Нои было лет тридцать. Мускулистый молодой мужчина с мягким голосом и живыми темными глазами. Вот и все, собственно. Но именно это ей всегда и нравилось в мужчинах. Светловолосые или толстые мужчины для нее попросту не существовали; как и великаны с огромными бицепсами. Нет, никогда! Даже в четырнадцать лет, когда она влюблялась в каждого встречного бездельника. Темноволосый, худощавый, с пламенным взором — только такой! Тавири, разумеется. Этот мальчик — ничто по сравнению с умницей Тавири; даже внешне он Тавири в подметки не годится, а все ж таки не желает она, чтобы Нои видел пятнышко у нее на воротничке или растрепанные волосы.

Ее редкие, седые волосы.

Нои вошел, чуть помедлив в дверях. Господи, оказывается, она даже дверь не закрыла, когда переодевалась! Она посмотрела на него и увидела себя. Старуху.

Можешь без конца менять блузки и причесываться, или носить одну и ту же блузку по две недели и по два дня не переплетать косу, или вырядиться в золоченую парчу и напудрить выбритый череп алмазным порошком — все едино. Старуха старухой и останется! Со всеми своими нелепостями.

Ну что ж, постараемся быть опрятной хотя бы из соображений приличий, из уважения к окружающим.

А потом, наверно, и это желание пропадет, и можно будет без стеснения капать слюной на воротник.

— Доброе утро, — ласково поздоровался молодой человек.

— Здравствуй, Нои.

Нет, Господи, нет, не только из соображений приличий! К черту приличия! Это из-за того, кого она любила, для кого ее возраст не имел бы значения! Неужели она, только потому, что Тавири мертв, должна притворяться бесполым существом?

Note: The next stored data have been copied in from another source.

-- ==== Sys2Proof/Laws/Chains.lean ====
section
/-! SUPPORT. What a Chain Manager's operations keep: thirty node records, a command queue of at most sixteen commands in
class order, and hops that count from 1. -/

namespace Sys2Proof.Machine

/-! ### The node table -/

theorem Chain.setNode_wf {ch : Chain} (h : ch.wf) (a : Nat) (n : Option Node) : (ch.setNode a n).wf :=
  ⟨by simpa [Chain.setNode] using h.1, h.2⟩

theorem Chain.updateNode_wf {ch : Chain} (h : ch.wf) (a : Nat) (f : Node → Node) : (ch.updateNode a f).wf := by
  unfold Chain.updateNode; split
  · exact ch.setNode_wf h _ _
  · exact h

theorem Chain.updateAll_wf {ch : Chain} (h : ch.wf) (f : Node → Node) : (ch.updateAll f).wf :=
  ⟨by simpa [Chain.updateAll] using h.1, h.2⟩

theorem Chain.updateTile_wf {ch : Chain} (h : ch.wf) (a : Nat) (f : TileSettings → TileSettings) :
    (ch.updateTile a f).wf := by
  unfold Chain.updateTile; split
  · split
    · exact ch.setNode_wf h _ _
    · exact h
  · exact h

theorem Chain.depart_wf {ch : Chain} (h : ch.wf) {cmd : Cmd} (hc : cmd.namesHop) : (ch.depart cmd).wf := by
  unfold Chain.depart; split
  · exact ⟨h.1, h.2.1, fun e => hc (Option.some.inj e), h.2.2.2⟩
  · split
    · exact ⟨h.1, h.2.1, nofun, h.2.2.2⟩
    · exact h
  · exact h
  · exact ch.updateNode_wf h _ _
  · split
    · exact ch.updateAll_wf h _
    · exact ch.updateNode_wf h _ _
  · split
    · exact ch.updateAll_wf h _
    · exact ch.updateNode_wf h _ _

/-- Entries whose commands stay make a queue in the same order. -/
theorem queueWf_map {q : List QEntry} (h : queueWf q) (f : QEntry → QEntry) (hf : ∀ x, (f x).cmd = x.cmd) :
    queueWf (q.map f) := by
  refine ⟨by simpa using h.1, ?_, ?_⟩
  · refine List.pairwise_map.2 (h.2.1.imp fun {x y} hxy => ?_)
    rw [hf, hf]; exact hxy
  · intro x hx
    obtain ⟨y, hy, rfl⟩ := List.mem_map.1 hx
    rw [hf]; exact h.2.2 y hy

/-- A queue that loses entries stays in order. -/
theorem queueWf_sublist {q r : List QEntry} (h : queueWf q) (hr : r.Sublist q) : queueWf r :=
  ⟨hr.length_le.trans h.1, h.2.1.sublist hr, fun x hx => h.2.2 x (hr.subset hx)⟩

theorem queueWf_nil : queueWf [] := ⟨Nat.zero_le _, List.Pairwise.nil, nofun⟩

/-- A command of the configuration class joins at the end. -/
theorem queueWf_concat {q : List QEntry} (h : queueWf q) (hq : q.length < queueSize) (x : QEntry)
    (hx : x.cmd.isRepair = false) (hn : x.cmd.namesHop) : queueWf (q ++ [x]) := by
  refine ⟨by simp only [List.length_append, List.length_singleton]; omega, ?_, ?_⟩
  · refine List.pairwise_append.2 ⟨h.2.1, List.pairwise_singleton _ _, fun a _ b hb hr => ?_⟩
    rw [List.mem_singleton.1 hb, hx] at hr; cases hr
  · intro y hy
    rcases List.mem_append.1 hy with hy | hy
    · exact h.2.2 y hy
    · rw [List.mem_singleton.1 hy]; exact hn

theorem Chain.endAttempt_wf {ch : Chain} (h : ch.wf) : ch.endAttempt.wf :=
  ⟨h.1, queueWf_map h.2.1 _ fun _ => rfl, h.2.2⟩

/-! ### The command queue -/

theorem insertRepair_length (q : List QEntry) (x : QEntry) : (insertRepair q x).length = q.length + 1 := by
  have h := congrArg List.length (List.takeWhile_append_dropWhile (p := fun y : QEntry => y.cmd.isRepair) (l := q))
  simp only [List.length_append] at h
  simp only [insertRepair, List.length_append, List.length_cons]
  omega

/-- A repair command that joins stands behind the repair commands and ahead of the rest: the order stays (R28). -/
theorem insertRepair_inClassOrder {q : List QEntry} (h : inClassOrder q) {x : QEntry} (hx : x.cmd.isRepair = true) :
    inClassOrder (insertRepair q x) := by
  induction q with
  | nil => simp [insertRepair, inClassOrder]
  | cons y l ih =>
      obtain ⟨hy, hl⟩ := List.pairwise_cons.1 h
      by_cases hr : y.cmd.isRepair = true
      · have e : insertRepair (y :: l) x = y :: insertRepair l x := by simp [insertRepair, hr]
        rw [e]
        exact List.pairwise_cons.2 ⟨fun z _ _ => hr, ih hl⟩
      · have e : insertRepair (y :: l) x = x :: y :: l := by simp [insertRepair, hr]
        rw [e]
        exact List.pairwise_cons.2 ⟨fun z _ _ => hx, h⟩

/-- What a repair command that joins brings to the queue. -/
theorem mem_insertRepair {q : List QEntry} {x y : QEntry} (h : y ∈ insertRepair q x) : y = x ∨ y ∈ q := by
  unfold insertRepair at h
  rcases List.mem_append.1 h with h | h
  · exact .inr ((List.takeWhile_sublist _).subset h)
  · rcases List.mem_cons.1 h with h | h
    · exact .inl h
    · exact .inr ((List.dropWhile_sublist _).subset h)

/-- A repair command joins a queue with a place free. -/
theorem queueWf_insertRepair {q : List QEntry} (h : queueWf q) (hq : q.length < queueSize) {x : QEntry}
    (hx : x.cmd.isRepair = true) (hn : x.cmd.namesHop) : queueWf (insertRepair q x) := by
  refine ⟨by rw [insertRepair_length]; omega, insertRepair_inClassOrder h.2.1 hx, fun y hy => ?_⟩
  rcases mem_insertRepair hy with rfl | hy
  · exact hn
  · exact h.2.2 y hy

/-- Room made leaves the queue without one entry (R30). -/
theorem evictFrom_sublist {q : List QEntry} {x : QEntry} {r : List QEntry} (h : evictFrom q = some (x, r)) :
    r.Sublist q := by
  unfold evictFrom at h
  split at h
  · simp at h
  · split_ifs at h
    · cases q with
      | nil => simp at h
      | cons y l => simp at h; rw [← h.2]; exact List.sublist_cons_self y l
    · simp at h
      rw [← h.2]; exact List.dropLast_sublist q

/-- Room made leaves one entry fewer, an entry of the queue (R30). -/
theorem evictFrom_length {q : List QEntry} {x : QEntry} {r : List QEntry} (h : evictFrom q = some (x, r)) :
    r.length + 1 = q.length := by
  unfold evictFrom at h
  split at h
  · simp at h
  · next last hl =>
      have hne : q ≠ [] := by rintro rfl; simp at hl
      have hpos := List.length_pos_of_ne_nil hne
      split_ifs at h
      · cases q with
        | nil => exact absurd rfl hne
        | cons y l => simp at h; simp [← h.2]
      · simp at h
        rw [← h.2, List.length_dropLast]; omega

theorem evictFrom_isSome {q : List QEntry} (h : q ≠ []) : (evictFrom q).isSome = true := by
  unfold evictFrom
  cases hl : q.getLast? with
  | none => simp [List.getLast?_eq_none_iff] at hl; exact absurd hl h
  | some last =>
      simp only
      split_ifs
      · cases q with
        | nil => exact absurd rfl h
        | cons y l => simp
      · simp

theorem Cm.emit_ch (o : CmOut) (m : Cm) : (m.emit o).ch = m.ch := rfl

@[simp] theorem Cm.chainReport_ch (k : ChainCause) (m : Cm) : (m.chainReport k).ch = m.ch := rfl
@[simp] theorem Cm.nodeReport_ch (k : NodeCause) (a : Nat) (m : Cm) : (m.nodeReport k a).ch = m.ch := rfl
@[simp] theorem Cm.fault_ch (f : PartFault) (a : Option Nat) (m : Cm) : (m.fault f a).ch = m.ch := rfl
@[simp] theorem Cm.modify_ch (f : Chain → Chain) (m : Cm) : (m.modify f).ch = f m.ch := rfl

/-- Things handed on one after another leave the chain record as it was. -/
theorem Cm.foldl_emit_ch {α : Type} (f : α → CmOut) (l : List α) (m : Cm) :
    (l.foldl (fun m x => m.emit (f x)) m).ch = m.ch := by
  induction l generalizing m with
  | nil => rfl
  | cons x l ih => exact ih (m.emit (f x))

/-- Anything kept by one step of a fold is kept by the fold. -/
theorem Cm.foldl_wf {α : Type} (f : Cm → α → Cm) (hf : ∀ m x, m.ch.wf → (f m x).ch.wf) (l : List α) {m : Cm}
    (h : m.ch.wf) : (l.foldl f m).ch.wf := by
  induction l generalizing m with
  | nil => exact h
  | cons x l ih => exact ih (hf m x h)

/-- Room made leaves a place free (R30). -/
theorem Cm.makeRoom_wf {m : Cm} (h : m.ch.wf) : m.makeRoom.ch.wf ∧ m.makeRoom.ch.queue.length < queueSize := by
  unfold Cm.makeRoom
  split
  · next hq => exact ⟨h, hq⟩
  · next hq =>
      have hne : m.ch.queue ≠ [] := by rintro e; rw [e] at hq; simp [queueSize] at hq
      obtain ⟨⟨x, q⟩, he⟩ := Option.isSome_iff_exists.1 (evictFrom_isSome hne)
      have hl := evictFrom_length he
      have h2 := h.2.1.1
      have hk : queueWf q := queueWf_sublist h.2.1 (evictFrom_sublist he)
      rw [he]
      dsimp only
      split <;> exact ⟨⟨h.1, hk, h.2.2⟩, by simp only [Cm.emit_ch, Cm.chainReport_ch, Cm.modify_ch]; omega⟩
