/-- The chain section of STATUS: chain state, END hop, port route, break count, limits and counters (R25), then the number
of records in each node state, the assembler's counters and the frame-slot entries by frame (R181). -/
def codeChainStatus (s : ChainStatus) : List Byte :=
  codeChainMode s.state ++ codeOpt put8 s.endHop ++ codeRoute s.portRoute ++ put8 s.breakCount ++ put8 s.silentLimit ++
    put8 s.breakLimit ++ codeChainCounters s.counters ++ put8 s.absent ++ codeCounts s.counts ++
    codeAsmCounters s.assembler ++ codeList (fun x => put16 x.1 ++ put8 x.2) s.slots

/-- Phases of a staging entry in the order of R67, free first. -/
def codePhase : EntryPhase → List Byte
  | .free => [0]
  | .receiving => [1]
  | .queued => [2]
  | .storing => [3]

/-- A tile's own fields (R23). In a NODE_GET reply the held buffer's place says whether one is present (R37) and not which it
is (R23, R89): the model's choice, as is that place ahead of the gap count (log 10). -/
def codeTile (held : Bool) (t : TileSettings) : List Byte :=
  codeGap t.gap ++ codeOpt put8 t.fallback ++ codeBool held ++ putNum16 t.gapCount ++ putNum16 t.lateCount

/-- A node record as NODE_GET returns it, in the order of R23; an ABSENT one its address and state alone (R37). The fields
that an enrolled record may lack (hop, look generation, identity, fallback page) are optional ones with a presence byte; the
kind tells whether a tile's own fields follow, and a lamp has nothing in their place (log 10). -/
def codeNode (address : Nat) (hop : Option Nat) (held : Bool) (n : Option Node) : List Byte :=
  put8 address ++
    (match n with
      | none => [0]
      | some n =>
          codeKind n.kindName ++ put8 n.position ++ codeOpt put8 hop ++ codeNodeState n.state ++ codeNodeMode n.mode ++
            [n.tag] ++ codeOpt codeGen n.gen ++ put8 n.silent ++ put8 (if n.mismatch then 1 else 0) ++
            codeHealth n.health ++ codeOpt (fun i => put16 i.model ++ put32 i.serial) n.identity ++ codeRoute n.route ++
            putNum16 n.clamp ++ ((n.tile?.map (codeTile held)).getD []))

/-- The count of owned parameters for each writer (R117). -/
def codeOwners (o : OwnerCounts) : List Byte := codeAll put8 [o.none, o.control, o.runners.r0, o.runners.r1, o.runners.r2]

/-- Link counters in the order of R176. -/
def codeLinkCounters (c : LinkCounters) : List Byte :=
  codeAll putNum16 [c.received, c.hunted, c.lengthDiscards, c.checkDiscards, c.stallDiscards, c.refusedFull, c.dropped]

/-- The number of slots of a page in each state (R108). -/
def codePage (p : PageCounts) : List Byte := codeAll put8 [p.empty, p.filling, p.ready]

/-- States of a still slot in the order of R107. -/
def codeStill (x : StillState × Option Nat) : List Byte :=
  (match x.1 with | .empty => [0] | .filling => [1] | .ready => [2]) ++ codeOpt putNum16 x.2
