/-- Rule 15, the last, with an attack of 0 and one of 5. -/
theorem witness_BatchesDriveTheParameters :
    (State.reset.scene.claims = List.replicate 16 none ∧ (lastClaim .preset 0).entries = [lastNode] ∧
      State.reset.node lastNode = none ∧ (State.reset.scene.entry lastNode).brightness.drive = none ∧
      (State.reset.scene.entry lastNode).intensity.drive = none ∧ (State.reset.scene.entry lastNode).preset.drive = none) ∧
    ((batchOf [.deactivate 15] ((List.replicate 16 none).set 15 (some (lastClaim .brightness 5)))
        (lastEntry { SceneEntry.reset with brightness := { gliding .attack 5 0 with drive := some { rule := 15, value := 900 } } })).scene.claims
        = (List.replicate 16 none).set 15 (some (lastClaim .brightness 5)) ∧
      ((lastEntry { SceneEntry.reset with brightness := { gliding .attack 5 0 with drive := some { rule := 15, value := 900 } } }).scene.entry
        lastNode).brightness.drive = some { rule := 15, value := 900 }) ∧
    ((gliding .attack 5 0).drive = some { rule := 0, value := 800 } ∧ (gliding .attack 5 0).glide ≠ none ∧
      (lastClaim .brightness 5).value ≠ 800 ∧ (lastClaim .brightness 5).attack ≠ 0) := by
  refine ⟨?_, ?_, ?_⟩ <;> decide +kernel

/-- A batch that takes rule 15's record away and gives rule 0 one on the same entry. -/
def exchange : List TallyClaim := [.deactivate 15, .activate 0 (.nodes (some 3) (some 30) .any) .intensity 400 0 2]

/-- The part with that batch waiting while rule 15 drives INTENSITY of the entry. -/
def exchanging : State :=
  batchOf [] ((List.replicate 16 none).set 15 (some (lastClaim .intensity 5)))
    (lastEntry { SceneEntry.reset with intensity := { gliding .attack 5 0 with drive := some { rule := 15, value := 900 } } })

/-- Two claims in one batch; and a driven parameter whose glide has ended. -/
theorem witness_BatchesDriveTheParameters_general :
    (exchanging.scene.entries.length = 120 ∧
      ∀ r p, (∃ c ∈ exchange, ∃ x,
        (exchanging.scene.claims.getD c.rule none = some x ∨
          (exchange.foldl exchanging.takeClaim exchanging.scene.claims).getD c.rule none = some x) ∧
        x.param = p ∧ r ∈ x.entries) → 1 ≤ r.address ∧ r.address ≤ 30) ∧
    (({ gliding .attack 5 0 with glide := none } : LevelParam).glide = none ∧
      ({ gliding .attack 5 0 with glide := none } : LevelParam).drive = some { rule := 0, value := 800 }) := by
  refine ⟨⟨by decide +kernel, ?_⟩, by decide⟩
  rintro r p ⟨c, hc, x, hx, -, hr⟩
  have all : ∀ c ∈ exchange,
      (∀ x ∈ exchanging.scene.claims.getD c.rule none, ∀ r ∈ x.entries, 1 ≤ r.address ∧ r.address ≤ 30) ∧
      (∀ x ∈ (exchange.foldl exchanging.takeClaim exchanging.scene.claims).getD c.rule none,
        ∀ r ∈ x.entries, 1 ≤ r.address ∧ r.address ≤ 30) := by decide +kernel
  rcases hx with h | h
  · exact (all c hc).1 x h r hr
  · exact (all c hc).2 x h r hr

theorem test_batch_exchanges_the_driver :
    (after .tallyBatch { exchanging with mail := { State.reset.mail with batches := [exchange] } }).map
      (fun t => ((t.scene.entry lastNode).intensity.drive, (t.scene.entry lastNode).intensity.glide,
        t.scene.claims.map (fun x => x.isSome))) =
      some (some { rule := 0, value := 400 }, none, true :: List.replicate 15 false) := by decide +kernel

theorem test_activate_starts_an_attack :
    (after .tallyBatch (batchOf [.activate 15 (.nodes (some 3) (some 30) .any) .intensity 900 5 5] (List.replicate 16 none)
        State.reset)).map (fun t => ((t.scene.entry lastNode).intensity.drive, (t.scene.entry lastNode).intensity.glide)) =
      some (some { rule := 15, value := 900 }, some { kind := .attack, start := 0, length := 5, elapsed := 0 }) := by
  decide +kernel

/-- A delivered tick waits at the Tally Unit. -/
def tallyTicked (t : Tally) : State :=
  { State.reset with tally := t, mail := { State.reset.mail with ticks := { State.reset.mail.ticks with tally := [1] } } }

/-- Line 7 on: unmasked, sampled once and latched off. -/
theorem witness_TallyLinesSettleInTwoTicks :
    (tallyTicked .reset).mail.ticks.tally = [1] ∧
    ((!Tally.reset.mask.getLsbD 7 && (0x80 : BitVec 8).getLsbD 7) ≠ Tally.reset.latched.getLsbD 7) ∧
    ((!({ Tally.reset with sample := 0x80 } : Tally).mask.getLsbD 7 && (0x80 : BitVec 8).getLsbD 7) =
      ({ Tally.reset with sample := 0x80 } : Tally).sample.getLsbD 7) ∧
    ((!({ Tally.reset with mask := 0x80 } : Tally).mask.getLsbD 7 && (0x80 : BitVec 8).getLsbD 7) = false) := by decide

theorem test_line_needs_two_ticks :
    (after (.tallyTick 0x80) (tallyTicked .reset)).map (fun t => (t.tally.sample, t.tally.latched)) = some (0x80, 0) ∧
    (after (.tallyTick 0x80) (tallyTicked { Tally.reset with sample := 0x80 })).map
      (fun t => (t.tally.sample, t.tally.latched)) = some (0x80, 0x80) := by decide +kernel

/-- Rule 15 on line 7: INTENSITY 900 of chain 3, address 30. -/
def lastRule : List Byte := [15, 0, 7, 0, 0, 3, 30, 2, 1, 0x03, 0x84, 5, 5]

/-- What it reads as with sense ON, and the same rule with sense OFF. -/
def ruleArgs (sense : Sense) : TallyRule :=
  { enabled := true, line := 7, sense := sense, target := .nodes (some 3) (some 30) .any, param := .intensity, value := 900,
    attack := 5, release := 5 }

theorem witness_TallyMaskAndRulesChangeTheActiveSet :
    (Waits .tallyMask (request 0x12 [0x81]) [] (asked 0x12 [0x81]) ∧ (request 0x12 [0x81]).body = [0x81] ∧
      (0x81 : BitVec 8).getLsbD 7 = true ∧ State.reset.tally.mask.getLsbD 7 = false) ∧
    (Waits .tallyRuleSet (request 0x11 lastRule) [] (asked 0x11 lastRule) ∧
      tallyRule? lastRule = some (15, ruleArgs .on) ∧ State.reset.tally.rules.length = 16) ∧
    ((ruleArgs .on).active 0 = false ∧ (ruleArgs .on).active 0x80 = true ∧ (ruleArgs .off).active 0 = true) := by
  refine ⟨⟨⟨rfl, rfl, by decide⟩, rfl, by decide, by decide⟩, ⟨⟨rfl, rfl, by decide⟩, ?_, by decide⟩, ?_⟩ <;>
    decide +kernel

theorem test_mask_deactivates :
    (after .tallyMask (asking 0x12 [0x80] { State.reset with
        tally := { Tally.reset with sample := 0x80, latched := 0x80, rules := Tally.reset.rules.set 15 (ruleArgs .on) } })).map
      (fun t => (t.tally.latched, t.tally.sample, t.mail.batches, lastCode t)) =
      some (0, 0, [[.deactivate 15]], some .ok) := by decide +kernel

/-! ### Chapter 9 -/

/-- The part after reset with slot 7 loaded with `steps` and the last runner on it in `st`, at step `k`. -/
def cued (steps : List CueStep) (st : RunState) (k : Option Nat) : State :=
  { State.reset with
    cues := { slots := Cues.reset.slots.set 7 (some (steps.map fun x => { step := x, mark := none })),
              runners := Cues.reset.runners.set 2 { state := st, slot := some 7, step := k } } }

/-- A step that fits a list of `n` steps. -/
def fits (n : Nat) (st : Option CueStep) : Prop := ∃ y, st = some y ∧ ∀ w k, y = .confirm w (some k) → k < n

/-- Slot 7; 1 and 32 steps stand at the bounds of the count, and a fallback of 0 in a list of one step at its own. -/
theorem witness_CueSlotsAreLoadedAndRead :
    (Waits .cueLoad (request 0x13 [7, 1, 8]) [] (asked 0x13 [7, 1, 8]) ∧
      cueLoad? [7, 1, 8] = some { slot := 7, count := 1, steps := [some .finish] }) ∧
    cueLoad? [8, 1, 8] = some { slot := 8, count := 1, steps := [some .finish] } ∧
    cueLoad? [0, 0] = some { slot := 0, count := 0, steps := [] } ∧
    (cueLoad? ([0, 32] ++ List.replicate 32 9)).map (fun x => (x.count, x.steps.length)) = some (32, 32) ∧
    (((cued [.finish] .armed none).runner 2).slot = some 7 ∧ ((cued [.finish] .armed none).runner 2).state = .armed) ∧
    (∀ r, (State.reset.runner r).slot = none) ∧
    (cueLoad? [7, 1, 7, 0, 5, 1, 1] = some { slot := 7, count := 1, steps := [] ++ some (.confirm 5 (some 1)) :: [] } ∧
      ¬ fits 1 (some (.confirm 5 (some 1))) ∧ fits 1 (some (.confirm 5 (some 0)))) ∧
    (∀ last, last = .finish ∨ last = .stop ∨ last = .syncGo → fits 1 (some last)) ∧
    (∀ b : Byte, Waits .cueRead (request 0x14 [b]) [] (asked 0x14 [b])) := by
  refine ⟨⟨⟨rfl, rfl, by decide⟩, by decide⟩, by decide, by decide, by decide, ⟨rfl, rfl⟩, by decide,
    ⟨by decide, ?_, ?_⟩, ?_, fun b => ⟨rfl, rfl, rfl⟩⟩
  · rintro ⟨y, e, h⟩
    cases e
    exact absurd (h 5 1 rfl) (by decide)
  · exact ⟨_, rfl, fun w k e => by cases e; decide⟩
  · intro last h
    exact ⟨last, rfl, fun w k e => by rcases h with h | h | h <;> rw [h] at e <;> cases e⟩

Зачем ей скрывать правду — она ведь не из тех проклятых пуритан, что находятся у власти? Еще полгода назад, до инсульта, она заставляла мужчин глядеть на нее, немолодую женщину, с удовольствием! Ну а теперь, когда доставить кому-то удовольствие своим видом она уже не способна, можно же, черт возьми, доставить удовольствие хотя бы самой себе?

Когда Лайе было лет шесть, один из друзей отца, Гадео, часто заходил к нему, и они после обеда разговаривали о политике, а она непременно наряжалась в золотистое ожерелье, которое мама подобрала где-то и отдала ей. Цепочка была такой короткой, что ожерелья почти не было видно под воротничком. Но Лайе это даже нравилось. Она-то знала, что ожерелье на ней! Присев на ступеньку, она слушала, о чем говорят мужчины, и понимала, что постаралась хорошо выглядеть ради Гадео. Он был темноволосый, белоснежные зубы так и сверкали, когда он улыбался. Иногда он называл ее «красотка Лайя». «А вот и моя красотка Лайя!» И было это шестьдесят шесть лет назад.

— Что ты сказал? Башка сегодня совсем тупая! Ужасно спала. — Это была правда. Сегодня она спала даже меньше, чем обычно.

— Я спросил, видели ли вы сегодняшние газеты?

Она кивнула.

— Как вам понравились события в Сойнехе?

Сойнехе была той самой провинцией Тху, которая вчера объявила о своем отделении от государства.

Нои был явно доволен. Его белые зубы сверкали на смуглом живом лице. «Красотка Лайя…»

— Это хорошо. Но и тревожно, — промолвила она.

— Да, конечно. Но на этот раз все-таки что-то настоящее! Зашаталось государство Тху! Их правительство даже не предприняло попытки ввести туда войска. Видимо, они справедливо опасались, что армия восстанет.

Она была с ним полностью согласна. Но радости его разделить не могла. Целую жизнь прожив одной лишь надеждой и не перестав надеяться, человек, утрачивает вкус к победе. Настоящему ощущению победы должно предшествовать полное отчаяние. А отчаиваться она давным-давно разучилась. И побед больше не одерживала. Просто продолжала жить.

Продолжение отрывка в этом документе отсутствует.